James Lucas moved from Morwenstow to Southlands, Bridgerule around 1882. Also in August 1882 he recorded his journey and stay at Gainsborough to see the traction engine and thrasher being made at the 'Marshall Factory'. He was purchasing to contract in the Bridgerule area farms.

Submitted by Alan Short


Diary entries1881

Jan 17th

I got up at 5am. Started for Bridgerule. Wind S.E. Moon circled at 7am. It began to snow. Cleared away about 12pm. Wind blowed too strong to work the machine.

Jan 18th

Strong wind S.E. Snowing all the day. There was a funeral at Bridgerule but the herse had to return again owing to the drifts of snow and we were snow bound. Lodging at Mr Bailys.

Jan 19th

Snowing all the day with very strong wind.

Jan 20th

A beautiful bright morning.
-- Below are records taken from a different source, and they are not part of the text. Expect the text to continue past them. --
-- ==== Sys2Proof/Machine/Arith.lean ====
section
/-! DEFINITION. Add and subtract (42_alu_flags_arith_logic.md R144, R150, R151). -/

namespace Sys2Proof.Machine

/-- ADC (R150): A and N, V, Z, C from the adder. -/
def addWithCarry (src : Source) (s : State) : State :=
  let out := adcOut s.a (sourceValue src s) s.p
  { s.advance src.mode.length with a := out.r, p := s.p.setAdder out }

/-- SBC (R151): A and N, V, Z, C from the subtractor. -/
def subWithCarry (src : Source) (s : State) : State :=
  let out := sbcOut s.a (sourceValue src s) s.p
  { s.advance src.mode.length with a := out.r, p := s.p.setAdder out }

/-- `ADC #$nn`, opcode 69 (R150). -/
def execAdcImm (imm8 : Byte) (s : State) : Host.Outcome State Fault Refusal :=
  .next (addWithCarry (.imm imm8) s)

/-- `ADC $nn`, opcode 65 (R150). -/
def execAdcZp (zp8 : Byte) (s : State) : Host.Outcome State Fault Refusal :=
  .next (addWithCarry (.mem (.zp zp8)) s)

/-- `ADC $nn,X`, opcode 75 (R150). -/
def execAdcZpX (zp8 : Byte) (s : State) : Host.Outcome State Fault Refusal :=
  .next (addWithCarry (.mem (.zpX zp8)) s)

/-- `ADC $hhll`, opcode 6D (R150). -/
def execAdcAbs (addr : Addr) (s : State) : Host.Outcome State Fault Refusal :=
  .next (addWithCarry (.mem (.abs addr)) s)

/-- `ADC $hhll,X`, opcode 7D (R150). -/
def execAdcAbsX (addr : Addr) (s : State) : Host.Outcome State Fault Refusal :=
  .next (addWithCarry (.mem (.absX addr)) s)

/-- `ADC $hhll,Y`, opcode 79 (R150). -/
def execAdcAbsY (addr : Addr) (s : State) : Host.Outcome State Fault Refusal :=
  .next (addWithCarry (.mem (.absY addr)) s)

/-- `ADC ($nn,X)`, opcode 61 (R150). -/
def execAdcIndX (zp8 : Byte) (s : State) : Host.Outcome State Fault Refusal :=
  .next (addWithCarry (.mem (.indX zp8)) s)

/-- `ADC ($nn),Y`, opcode 71 (R150). -/
def execAdcIndY (zp8 : Byte) (s : State) : Host.Outcome State Fault Refusal :=
  .next (addWithCarry (.mem (.indY zp8)) s)

/-- `SBC #$nn`, opcode E9 (R151). -/
def execSbcImm (imm8 : Byte) (s : State) : Host.Outcome State Fault Refusal :=
  .next (subWithCarry (.imm imm8) s)

/-- `SBC $nn`, opcode E5 (R151). -/
def execSbcZp (zp8 : Byte) (s : State) : Host.Outcome State Fault Refusal :=
  .next (subWithCarry (.mem (.zp zp8)) s)

/-- `SBC $nn,X`, opcode F5 (R151). -/
def execSbcZpX (zp8 : Byte) (s : State) : Host.Outcome State Fault Refusal :=
  .next (subWithCarry (.mem (.zpX zp8)) s)

/-- `SBC $hhll`, opcode ED (R151). -/
def execSbcAbs (addr : Addr) (s : State) : Host.Outcome State Fault Refusal :=
  .next (subWithCarry (.mem (.abs addr)) s)

/-- `SBC $hhll,X`, opcode FD (R151). -/
def execSbcAbsX (addr : Addr) (s : State) : Host.Outcome State Fault Refusal :=
  .next (subWithCarry (.mem (.absX addr)) s)

/-- `SBC $hhll,Y`, opcode F9 (R151). -/
def execSbcAbsY (addr : Addr) (s : State) : Host.Outcome State Fault Refusal :=
  .next (subWithCarry (.mem (.absY addr)) s)

/-- `SBC ($nn,X)`, opcode E1 (R151). -/
def execSbcIndX (zp8 : Byte) (s : State) : Host.Outcome State Fault Refusal :=
  .next (subWithCarry (.mem (.indX zp8)) s)

/-- `SBC ($nn),Y`, opcode F1 (R151). -/
def execSbcIndY (zp8 : Byte) (s : State) : Host.Outcome State Fault Refusal :=
  .next (subWithCarry (.mem (.indY zp8)) s)

end Sys2Proof.Machine
end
They was obliged to take the corpse from Bridgerule to Whitstone with a cart drawn by the three horses and a hundred men shoveling away the snow sometimes in the road and sometimes across fields. We had one mishap by overturning the cart but was soon righted again without any serious damage. Mills snowed up. Squire Mucklow got nearly a hundred men clearing away the snow to get our engine to Langaton Mills.

Jan 21st

Very sharp frost. Men of all trades turned out to clear the road for the engine. They had to cut through several places ten feet deep. 4 o'clock the road was clear. They came with seven horses and ten men for the engine. Got there about 7 o'clock.

Jan 22nd

Very sharp frost again. We started the mill about 8 o'clock and worked till midday. It was rather amusing to see so many scores of people coming in all directions with their griste to their back and telling what difficulties they had coming through the snow across hedges and ditches. It was like a market all day and several had to be sent away with only a few pounds of flour.

Jan 23rd

Sunday a beautiful bright morning but came cloudy and a little snow again in the evening. I was very homely because I had not got my best clothes. Just went out around to see the ornamental snow.

Jan 24th

Very sharp frost again. We began to work at 1am and worked till twelve at night. We had some scores of visitors again today.

Jan 25th

A long day of it again today. Going to have four hours sleep tonight while they dress the mill stones.

Jan 26th

Started this morning at 6 and worked till half past eleven. Visitors as usual. I counted as many as ten horses there at a time. A little sleet at one.

Jan 27th

A beautiful change in the weather. Very warm with thick rain. We had to fix up wind sheets to keep the rain from the belts. Not so many visitors today. Left work early this evening. Jacked up in readyness to take the engine away.

Jan 28th

Thick misty rain. Very warm and we have got four horses to take away the engine. We got across one field and then got set. Was obliged to get more horses but the fields being so soft after the frost we were obliged to take the road. Now the road is full of snow. I have the men clearing the road. 4 o'clock the road is clear. Five o'clock we have got the engine to Newcott. This have been a hard days fighting.

Jan 29th

Heavy rain. Cannot do anything with the machine today. After breakfast I go to Squire Mucklow to ask him if he will help me pay the men for clearing the road yesterday. He kindly said he will pay all the men. Now I proceed to my home at Rectory (Morwenstow) to spend Sunday and a pretty bother I have got to get through the snow first. I got into a bar of snow and the horse bolts throws his harness. Mr Hallen gives me a rope to fasten it up again. I got as far as Milton (Morwenstow). A bar of snow again. Obliged to leave the trap here and ride home a hackney horse. The people seem so glad to see me back again as if I had been off in some foreign land.